Когда в одном человеке вступают в единоборство художник и пророк — такое бывает нередко в жизни знаменитых людей, — художник перед пророком пасует. Ибо отрешенность встречается в людях куда реже, чем стремление к самоутверждению. Шоу каким-то чудом удалось сохранить равновесие. Художник и пророк мирно в нем уживались. (Этим мог похвалиться прежде один только Вольтер.)
Война 1914–1918 годов потребовала от Шоу-проповедника всего пыла, какой только в нем был. Писатель Шоу между тем осторожно наносил последние штрихи, завершая «Дом, где разбиваются сердца», над которым работал с 1913 года. Да еще обдумывал драматический цикл, воплотившийся впоследствии в пенталогию «Назад, к Мафусаилу».
«Дому, где разбиваются сердца» принадлежит особое место в его творчестве. По мнению поклонников Шоу, это место — либо первое, либо последнее. (Апостолы Диккенса относятся точно так же к «Повести о двух городах».) У самого Шоу было к этой пьесе странное, ревнивое чувство.
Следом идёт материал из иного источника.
-- ==== Sys2Proof/Laws/Keep/Fabric.lean ====
section
/-! SUPPORT. What the operations of `Machine/Fabric.lean` keep: the queue, the canonical form of memory, the fuses. -/

namespace Sys2Proof.Machine

theorem State.dropPacket_keep {s0 : State} {s : State} {q : Pkt} (kp : Keep s0 s) : Keep s0 (State.dropPacket s q) := by
  unfold State.dropPacket
  repeat' first
    | with_reducible assumption
    | (intro x; first | (refine (have hx : Keep s0 x := ?_; ?_); dsimp only [x]) | subst x | skip)
    | lift_lets
    | with_reducible apply State.bump_keep
    | with_reducible apply State.countPacket_keep
    | with_reducible apply State.countPart_keep
    | with_reducible apply State.flag_keep
    | with_reducible apply State.land_keep
    | with_reducible apply State.tileFault_keep
    | split

theorem State.takePacket_keep {s0 : State} {s : State} {q : Pkt} (kp : Keep s0 s) : Keep s0 (State.takePacket s q) := by
  unfold State.takePacket
  repeat' first
    | with_reducible assumption
    | with_reducible apply State.countPacket_keep
    | with_reducible apply State.land_keep
    | split

theorem arriveAt_keep {s0 : State} {q : Pkt} {row : Bool} {f : Nat → State → State} {s : State} (kp : Keep s0 s) (hf
    : ∀ x0 x1, Keep s0 x1 → Keep s0 (f x0 x1)) : Res.All (Keep s0) (arriveAt q row f s) := by
  unfold arriveAt
  repeat' first
    | with_reducible assumption
    | with_reducible exact Res.All.fault
    | with_reducible apply Res.All.next
    | with_reducible apply State.dropPacket_keep
    | with_reducible apply State.takePacket_keep
    | with_reducible apply hf
    | split

theorem State.sendAck_keep {s0 : State} {s : State} {q : Pkt} (kp : Keep s0 s) : Keep s0 (State.sendAck s q) := by
  unfold State.sendAck
  repeat' first
    | with_reducible assumption
    | with_reducible apply State.replyTo_keep
    | split

theorem execWrite_keep {s0 : State} {pkt : Pkt} {s : State} (kp : Keep s0 s) : Res.All (Keep s0) (execWrite pkt s) := by
  unfold execWrite
  repeat' first
    | with_reducible assumption
    | (intro x; first | (refine (have hx : Keep s0 x := ?_; ?_); dsimp only [x]) | subst x | skip)
    | lift_lets
    | with_reducible exact Res.All.fault
    | with_reducible apply Res.All.next
    | with_reducible apply State.ringWake_keep
    | with_reducible apply State.sendAck_keep
    | with_reducible apply State.setTile_keep
    | with_reducible apply arriveAt_keep
    | split

theorem execRdreq_keep {s0 : State} {pkt : Pkt} {s : State} (kp : Keep s0 s) : Res.All (Keep s0) (execRdreq pkt s) := by
  unfold execRdreq
  repeat' first
    | with_reducible assumption
    | (intro x; first | (refine (have hx : Keep s0 x := ?_; ?_); dsimp only [x]) | subst x | skip)
    | lift_lets
    | with_reducible exact Res.All.fault
    | with_reducible apply Res.All.next
    | with_reducible apply State.emit_keep
    | with_reducible apply State.setTile_keep
    | with_reducible apply arriveAt_keep
    | split

theorem execRdrsp_keep {s0 : State} {pkt : Pkt} {s : State} (kp : Keep s0 s) : Res.All (Keep s0) (execRdrsp pkt s) := by
  unfold execRdrsp
  repeat' first
    | with_reducible assumption
    | (intro x; first | (refine (have hx : Keep s0 x := ?_; ?_); dsimp only [x]) | subst x | skip)
    | lift_lets
    | with_reducible exact Res.All.fault
    | with_reducible apply Res.All.next
    | with_reducible apply State.ringWake_keep
    | with_reducible apply State.setTile_keep
    | with_reducible apply arriveAt_keep
    | split

theorem execMsg_keep {s0 : State} {pkt : Pkt} {s : State} (kp : Keep s0 s) : Res.All (Keep s0) (execMsg pkt s) := by
  unfold execMsg
  repeat' first
    | with_reducible assumption
    | (intro x; first | (refine (have hx : Keep s0 x := ?_; ?_); dsimp only [x]) | subst x | skip)
    | lift_lets
    | with_reducible exact Res.All.fault
    | with_reducible apply Res.All.next
    | with_reducible apply State.countRing_keep
    | with_reducible apply State.ringWake_keep
    | with_reducible apply State.sendAck_keep
    | with_reducible apply State.setTile_keep
    | with_reducible apply arriveAt_keep
    | split

theorem State.addPacket_keep {s0 : State} {s : State} {p : Nat} {q : Pkt} (kp : Keep s0 s) :
    Keep s0 (State.addPacket s p q) := by
  unfold State.addPacket
  repeat' first
    | with_reducible assumption
    | (intro x; first | (refine (have hx : Keep s0 x := ?_; ?_); dsimp only [x]) | subst x | skip)
    | lift_lets
    | with_reducible apply State.countRing_keep
    | with_reducible apply State.ringWake_keep
    | with_reducible apply State.sendAck_keep
    | with_reducible apply State.setTile_keep
    | with_reducible apply State.tileFault_keep
    | split

theorem execAdd_keep {s0 : State} {pkt : Pkt} {s : State} (kp : Keep s0 s) : Res.All (Keep s0) (execAdd pkt s) := by
  unfold execAdd
  repeat' first
    | with_reducible assumption
    | (intro x; first | (refine (have hx : Keep s0 x := ?_; ?_); dsimp only [x]) | subst x | skip)
    | lift_lets
    | with_reducible exact Res.All.fault
    | with_reducible apply Res.All.next
    | with_reducible apply State.addPacket_keep
    | with_reducible apply State.setTile_keep
    | with_reducible apply arriveAt_keep
    | split

theorem State.fanOut_keep {s0 : State} {s : State} {p : Nat} {q : Pkt} (kp : Keep s0 s) :
    Keep s0 (State.fanOut s p q) := by
  unfold State.fanOut
  repeat' first
    | with_reducible assumption
    | (intro x; first | (refine (have hx : Keep s0 x := ?_; ?_); dsimp only [x]) | subst x | skip)
    | lift_lets
    | with_reducible apply State.replyTo_keep
    | (with_reducible apply Keep.upd; first | with_reducible assumption | with_reducible apply State.replyTo_keep | with_reducible apply Keep.foldl)
    | with_reducible apply Keep.foldl
    | split
    | dsimp only

theorem execAck_keep {s0 : State} {pkt : Pkt} {s : State} (kp : Keep s0 s) : Res.All (Keep s0) (execAck pkt s) := by
  unfold execAck
  repeat' first
    | with_reducible assumption
    | (intro x; first | (refine (have hx : Keep s0 x := ?_; ?_); dsimp only [x]) | subst x | skip)
    | lift_lets
    | with_reducible exact Res.All.fault
    | with_reducible apply Res.All.next
    | with_reducible apply State.asyncDone_keep
    | with_reducible apply State.fanOut_keep
    | with_reducible apply State.ringWake_keep
    | with_reducible apply State.setTile_keep
    | with_reducible apply arriveAt_keep
    | split

theorem State.checkAt_keep {s0 : State} {s : State} {router : Fin 6336} {q : Pkt} (kp : Keep s0 s) :
    Keep s0 (State.checkAt s router q) := by
  unfold State.checkAt
  repeat' first
    | with_reducible assumption
    | with_reducible apply State.dropPacket_keep
    | split

theorem execAddMerge_keep {s0 : State} {router : Fin 6336} {a b : Pkt} {s : State} (kp : Keep s0 s) :
    Res.All (Keep s0) (execAddMerge router a b s) := by
  unfold execAddMerge
  repeat' first
    | with_reducible assumption
    | (intro x; first | (refine (have hx : Keep s0 x := ?_; ?_); dsimp only [x]) | subst x | skip)
    | lift_lets
    | with_reducible exact Res.All.fault
    | with_reducible apply Res.All.next
    | with_reducible apply State.checkAt_keep
    | with_reducible apply State.countPart_keep
    | with_reducible apply State.emit_keep
    | with_reducible apply State.land_keep
    | (with_reducible apply Keep.upd; first | with_reducible assumption | with_reducible apply State.checkAt_keep | with_reducible apply State.countPart_keep | with_reducible apply State.emit_keep | with_reducible apply State.land_keep | with_reducible apply Keep.foldl)
    | with_reducible apply Keep.foldl
    | split
    | dsimp only

theorem State.xAnswer_keep {s0 : State} {s : State} {x : Nat} {q : Pkt} {sub : Nat} (kp : Keep s0 s) :
    Keep s0 (State.xAnswer s x q sub) := by
  unfold State.xAnswer
  repeat' first
    | with_reducible assumption
    | with_reducible apply State.emit_keep
    | split

theorem State.takeAtX_keep {s0 : State} {s t : State} {x : Nat} {q : Pkt} (h : Keep s0 s)
    (ht : State.takeAtX s x q = some t) : Keep s0 t := by
  unfold State.takeAtX at ht
  repeat' split at ht
  all_goals first
    | (injection ht with ht; subst ht; exact State.modLink_keep h)
    | (injection ht with ht; subst ht; exact State.takePacket_keep h)
    | cases ht

theorem State.dropAtX_keep {s0 : State} {s : State} {x : Nat} {q : Pkt} (kp : Keep s0 s) :
    Keep s0 (State.dropAtX s x q) := by
  unfold State.dropAtX
  repeat' first
    | with_reducible assumption
    | with_reducible apply State.bump_keep
    | with_reducible apply State.dropPacket_keep
    | with_reducible apply State.flag_keep
    | with_reducible apply State.modLink_keep
    | split

theorem execPacketForward_keep {s0 : State} {x : Fin 2} {pkt : Pkt} {s : State} (h : Keep s0 s) :
    Res.All (Keep s0) (execPacketForward x pkt s) := by
  unfold execPacketForward
  split
  · exact Res.All.next (State.dropAtX_keep h)
  · split
    · exact Res.All.next (State.dropAtX_keep h)
    · refine Res.All.next ?_
      split
      · exact h
      · rename_i s1 he
        have h1 : Keep s0 s1 := State.takeAtX_keep h he
        dsimp only
        repeat' split
        all_goals first
          | exact State.xAnswer_keep h1
          | exact State.emit_keep h1
          | exact State.countRing_keep (State.modLink_keep h1)

theorem State.setRow_keep {s0 : State} {s : State} {d r v : Nat} (kp : Keep s0 s) : Keep s0 (State.setRow s d r v) := by
  unfold State.setRow
  repeat' first
    | with_reducible assumption
    | (with_reducible apply Keep.upd; with_reducible assumption)
    | split

theorem State.recordBad_keep {s0 : State} {s : State} {p : Nat} (kp : Keep s0 s) : Keep s0 (State.recordBad s p) := by
  unfold State.recordBad
  repeat' first
    | with_reducible assumption
    | with_reducible apply State.flag_keep
    | (with_reducible apply Keep.upd; with_reducible assumption)
    | split

theorem State.claimSpare_keep {s0 : State} {s : State} {d r bad : Nat} (kp : Keep s0 s) :
    Keep s0 (State.claimSpare s d r bad) := by
  unfold State.claimSpare
  repeat' first
    | with_reducible assumption
    | (intro x; first | (refine (have hx : Keep s0 x := ?_; ?_); dsimp only [x]) | subst x | skip)
    | lift_lets
    | with_reducible apply State.recordBad_keep
    | with_reducible apply State.setRow_keep
    | (with_reducible apply Keep.upd; with_reducible assumption)
    | split
    | dsimp only

theorem State.applyStaged_keep {s0 : State} {s : State} (kp : Keep s0 s) : Keep s0 (State.applyStaged s) := by
  unfold State.applyStaged
  repeat' first
    | with_reducible assumption
    | (intro x; first | (refine (have hx : Keep s0 x := ?_; ?_); dsimp only [x]) | subst x | skip)
    | lift_lets
    | with_reducible apply State.claimSpare_keep
    | (with_reducible apply Keep.upd; first | with_reducible assumption | with_reducible apply State.claimSpare_keep | with_reducible apply Keep.foldl)
    | with_reducible apply Keep.foldl
    | split
    | dsimp only

theorem execRowMapWrite_keep {s0 : State} {value : Word32} {s : State} (kp : Keep s0 s) :
    Res.All (Keep s0) (execRowMapWrite value s) := by
  unfold execRowMapWrite
  repeat' first
    | with_reducible assumption
    | (intro x; first | (refine (have hx : Keep s0 x := ?_; ?_); dsimp only [x]) | subst x | skip)
    | lift_lets
    | with_reducible exact Res.All.fault
    | with_reducible apply Res.All.next
    | with_reducible apply State.claimSpare_keep
    | with_reducible apply State.flag_keep
    | with_reducible apply State.setRow_keep
    | (with_reducible apply Keep.upd; with_reducible assumption)
    | split
    | dsimp only

end Sys2Proof.Machine
end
Окончив ее, он записал: «Что-то в этой вещице есть — ужасно не хочется выпускать ее из рук». Он долго не давал читать ее никому из друзей. В декабре 1916 года Ли Мэтьюз предложил ему прочесть пьесу публично и получил отказ в следующей форме:
«Милый Ли Мэтьюз!
Но это же невозможно!
Одно дело — если бы Сценическое общество собралось по-домашнему, чтобы отметить окончание на редкость удачного сезона. В этом случае чтение неопубликованной, не игравшейся и написанной знаменитым автором пьесы сошло бы за милую bonne bouche[164]. И совсем другое дело — собрать деньги на спектакль, а подсунуть чтение и подставить несчастного автора под град тухлых яиц и дохлых кошек. Я умею, и Вам это хорошо известно, рисковать своей популярностью, когда на карту поставлена судьба цивилизации. Но роль председателя собрания пайщиков, которым надо объявить о банкротстве предприятия, все же не для меня. Да еще этот грабеж мне придется производить у них на глазах.